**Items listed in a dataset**
----
-- ==== Sys2Proof/Certificates/Slice0/Obligations.lean ====
section
/-! DEFINITION. Certificates/Slice0/Obligations.lean: the statements for the provers. The docstring of each names the rules it rests
on. A clause about a value that the spec leaves open holds for every value of it. -/

open Sys2Proof Sys2Proof.Machine

/-- A step takes the command at the front of the queue and runs exec on it with the queue's rest; on an empty queue, where no clock
runs, one nanosecond passes and nothing else moves (the model's tick: log entry 2). -/
def Obligations.QueueFront : Prop :=
  (∀ (s : State) (c : Instr) (q : List Instr), s.pending = c :: q → step s = exec c { s with pending := q }) ∧
  (∀ s : State, s.pending = [] → clocksRun s = false → step s = .next { s with clk := s.clk + 1 })

/-- Every step answers a next state, never a fault or a refusal, and takes one command off the front of the queue and adds none. -/
def Obligations.StepsAnswer : Prop :=
  ∀ s : State, ∃ t, step s = .next t ∧ t.pending = s.pending.tail

/-- Every step keeps the queue sound: no command that waits is ill-formed. -/
def Obligations.QueueStaysSound : Prop :=
  ∀ s t : State, QueueOk s → step s = .next t → QueueOk t

/-- The queue is sound at reset: it is empty. -/
def Obligations.QueueSoundAtReset : Prop := QueueOk State.reset ∧ State.reset.pending = []

/-- The machine right after power-on reset: GEN_STATE is FETCH, RST_CAUSE names source 0 at level FULL, every core is halted in
supervisor mode with zero registers, the reservoir reads zeros, no furrow, context or page request exists, every key slot is
invalid, and the configuration registers named here read their reset values (R127, R361, R397, R407). -/
def Obligations.ResetState : Prop :=
  let s := State.reset
  rd s f_GEN_STATE_STATE = 1 ∧ (regv s 0x100008).toNat = 0x10007 ∧
  (∀ c : Fin 256, (coreOf s c).run = .halted ∧ (coreOf s c).pc = 0 ∧ userMode (coreOf s c) = false ∧ ie (coreOf s c) = false ∧
    exl (coreOf s c) = false ∧ (coreOf s c).flags = 0 ∧ (coreOf s c).tvec = 0 ∧ (cellOf s c).turnout = 0x200#10 ∧
    (∀ r : BitVec 5, gReg (coreOf s c) r = 0) ∧ (∀ k, loopS (coreOf s c) k = 0 ∧ loopE (coreOf s c) k = 0)) ∧
  s.m.wf = true ∧ (∀ a, memByte s (0x100_0000_0000 + a % 0x1_0000_0000) = 0) ∧
  (∀ f, furOf s f = none) ∧ s.infl = [] ∧ (∀ t id, ctxOf s t id = none) ∧ s.lev.prq = [] ∧
  (∀ k, (keySlotOf s k).ty = 0 ∧ (keySlotOf s k).owner = 0x200) ∧
  rd s f_FLT_CFG_WIN = 0x3E8 ∧ rd s f_FLT_CFG_THR = 0x10 ∧ rd s f_CQS_CFG_TMO = 0x1F40 ∧ rd s f_SIP_CFG_TMO = 0x1F40 ∧ rd s f_PWR_CAP_RAISE = 0xA ∧
  rd s f_LAT_CFG_RTO = 0x14

/-- Kiben words: every instruction that the decoder accepts is read back from the word that encodes it, with every operand at every
value (R98–R101, R126). -/
def Obligations.KibenDecodeEncode : Prop :=
  ∀ i : KInstr, kOk i = true → kDecode (kEncode i) = .ok i

/-- Kiben words written out from the encoding tables decode to what they stand for, and undefined ones are refused with their
subcode (R98–R101, R106, R126). -/
def Obligations.KibenWords : Prop :=
  kDecode 0x04000009#32 = .ok (.alu .or 0 0 0) ∧ kDecode 0x8C1F0000#32 = .ok (.jalr 0 31 0) ∧
  kDecode 0x08220005#32 = .ok (.addi 1 2 5) ∧ kDecode 0x40640010#32 = .ok (.load .lb 3 4 16) ∧ kDecode 0x80000003#32 = .ok (.bc 0 3) ∧
  kDecode 0x00000000#32 = .ill 0 ∧ kDecode 0xFFFFFFFF#32 = .ill 2 ∧ kDecode 0x0C200000#32 = .ill 1 ∧ kDecode 0x83800000#32 = .ill 3

/-- The condition codes of BC and CSEL (R104): BC branches and CSEL selects by the table, each odd code is the inverse of the even
code below it, and codes Eh and Fh are reserved: the word is undefined, and an instruction with one takes ILLEGAL with subcode 3
(R126), or a double trap while EXL = 1 (R125). -/
def Obligations.Conditions : Prop :=
  (∀ f : BitVec 4,
    let n := flagN f = true
    let z := flagZ f = true
    let c := flagC f = true
    let v := flagV f = true
    (condHolds 0x0 f = true ↔ z) ∧ (condHolds 0x1 f = true ↔ ¬ z) ∧ (condHolds 0x2 f = true ↔ ¬ (n ↔ v)) ∧ (condHolds 0x3 f = true ↔ (n ↔ v)) ∧
    (condHolds 0x4 f = true ↔ z ∨ ¬ (n ↔ v)) ∧ (condHolds 0x5 f = true ↔ ¬ z ∧ (n ↔ v)) ∧
    (condHolds 0x6 f = true ↔ ¬ c) ∧ (condHolds 0x7 f = true ↔ c) ∧ (condHolds 0x8 f = true ↔ ¬ c ∨ z) ∧ (condHolds 0x9 f = true ↔ c ∧ ¬ z) ∧
    (condHolds 0xA f = true ↔ n) ∧ (condHolds 0xB f = true ↔ ¬ n) ∧ (condHolds 0xC f = true ↔ v) ∧ (condHolds 0xD f = true ↔ ¬ v) ∧
    (∀ k : BitVec 4, condOk k = true → k.getLsbD 0 = true → condHolds k f = !condHolds (k - 1) f)) ∧
  (∀ (d a b : BitVec 5) (o : BitVec 22) (k : BitVec 4), k = 0xE ∨ k = 0xF →
    kDecode (kEncode (.bc k o)) = .ill 3 ∧ kDecode (kEncode (.csel k d a b)) = .ill 3) ∧
  (∀ (s : State) (c : Fin 256) (d a b : BitVec 5) (o : BitVec 22) (k : BitVec 4), Ready s c → condOk k = true →
    let x := coreOf s c
    let t := BitVec.ofInt 32 (x.pc.toInt + 4 * o.toInt)
    exec (.bc c k o) s = .next (if condHolds k x.flags then jumpTo s c (leaveLoops x t) t else seqTo s c x) ∧
    exec (.csel c k d a b) s = .next (seqTo s c (setG x d (if condHolds k x.flags then gReg x a else gReg x b)))) ∧
  (∀ (s : State) (c : Fin 256) (d a b : BitVec 5) (o : BitVec 22) (k : BitVec 4), Ready s c → k = 0xE ∨ k = 0xF →
    let x := coreOf s c
    (exl x = false →
      exec (.bc c k o) s = .next (trapTo s c x 0x01 3 (kEncode (.bc k o)) x.pc) ∧
      exec (.csel c k d a b) s = .next (trapTo s c x 0x01 3 (kEncode (.csel k d a b)) x.pc)) ∧
    (exl x = true → exec (.bc c k o) s = .next (withQueue s (stopOn s c 0x01)) ∧
      exec (.csel c k d a b) s = .next (withQueue s (stopOn s c 0x01))))

/-- ADD, ADC, SUB, SBC, CMP, ADDI and CMPI write the wrapped result to rd and N, Z, C and V by R103, and the core goes on after
R109; nothing else of the device changes. MUL, MULH and MULHU write the low or the high half of the product, N and Z from it,
and leave C and V. -/
def Obligations.CoreAddMultiply : Prop :=
  (∀ (s : State) (c : Fin 256) (d a b : BitVec 5) (i : BitVec 16), Ready s c →
    let k := coreOf s c
    let x := gReg k a
    let y := gReg k b
    let z := i.signExtend 32
    let m := b2n (flagC k.flags)
    exec (.add c d a b) s = .next (seqTo s c { setG k d (x + y) with
      flags := nzcv (x + y) (decide (2 ^ 32 ≤ x.toNat + y.toNat)) (outside32 (x.toInt + y.toInt)) }) ∧
    exec (.adc c d a b) s = .next (seqTo s c { setG k d (x + y + BitVec.ofNat 32 m) with
      flags := nzcv (x + y + BitVec.ofNat 32 m) (decide (2 ^ 32 ≤ x.toNat + y.toNat + m)) (outside32 (x.toInt + y.toInt + m)) }) ∧
    exec (.sub c d a b) s = .next (seqTo s c { setG k d (x - y) with
      flags := nzcv (x - y) (decide (y.toNat ≤ x.toNat)) (outside32 (x.toInt - y.toInt)) }) ∧
    exec (.sbc c d a b) s = .next (seqTo s c { setG k d (x - y - BitVec.ofNat 32 (1 - m)) with
      flags := nzcv (x - y - BitVec.ofNat 32 (1 - m)) (decide (y.toNat + (1 - m) ≤ x.toNat))
        (outside32 (x.toInt - y.toInt - ((1 - m : Nat) : Int))) }) ∧
    exec (.cmp c a b) s = .next (seqTo s c { k with
      flags := nzcv (x - y) (decide (y.toNat ≤ x.toNat)) (outside32 (x.toInt - y.toInt)) }) ∧
    exec (.addi c d a i) s = .next (seqTo s c { setG k d (x + z) with
      flags := nzcv (x + z) (decide (2 ^ 32 ≤ x.toNat + z.toNat)) (outside32 (x.toInt + z.toInt)) }) ∧
    exec (.cmpi c a i) s = .next (seqTo s c { k with
      flags := nzcv (x - z) (decide (z.toNat ≤ x.toNat)) (outside32 (x.toInt - z.toInt)) })) ∧
  (∀ (s : State) (c : Fin 256) (d a b : BitVec 5), Ready s c →
    let k := coreOf s c
    let x := gReg k a
    let y := gReg k b
    let lo := BitVec.ofNat 32 (x.toNat * y.toNat)
    let hi := BitVec.ofInt 32 (x.toInt * y.toInt / 2 ^ 32)
    let hu := BitVec.ofNat 32 (x.toNat * y.toNat / 2 ^ 32)
    exec (.mul c d a b) s = .next (seqTo s c { setG k d lo with flags := nzcv lo (flagC k.flags) (flagV k.flags) }) ∧
    exec (.mulh c d a b) s = .next (seqTo s c { setG k d hi with flags := nzcv hi (flagC k.flags) (flagV k.flags) }) ∧
    exec (.mulhu c d a b) s = .next (seqTo s c { setG k d hu with flags := nzcv hu (flagC k.flags) (flagV k.flags) }))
----
**WORK TASK**
The answer must hold exactly the lines of the entries above, from the first line through the line that contains "rules it rests", and no others.

**REPLY TO THE EXERCISE**
-- ==== Sys2Proof/Certificates/Slice0/Obligations.lean ====
section
/-! DEFINITION. Certificates/Slice0/Obligations.lean: the statements for the provers. The docstring of each names the rules it rests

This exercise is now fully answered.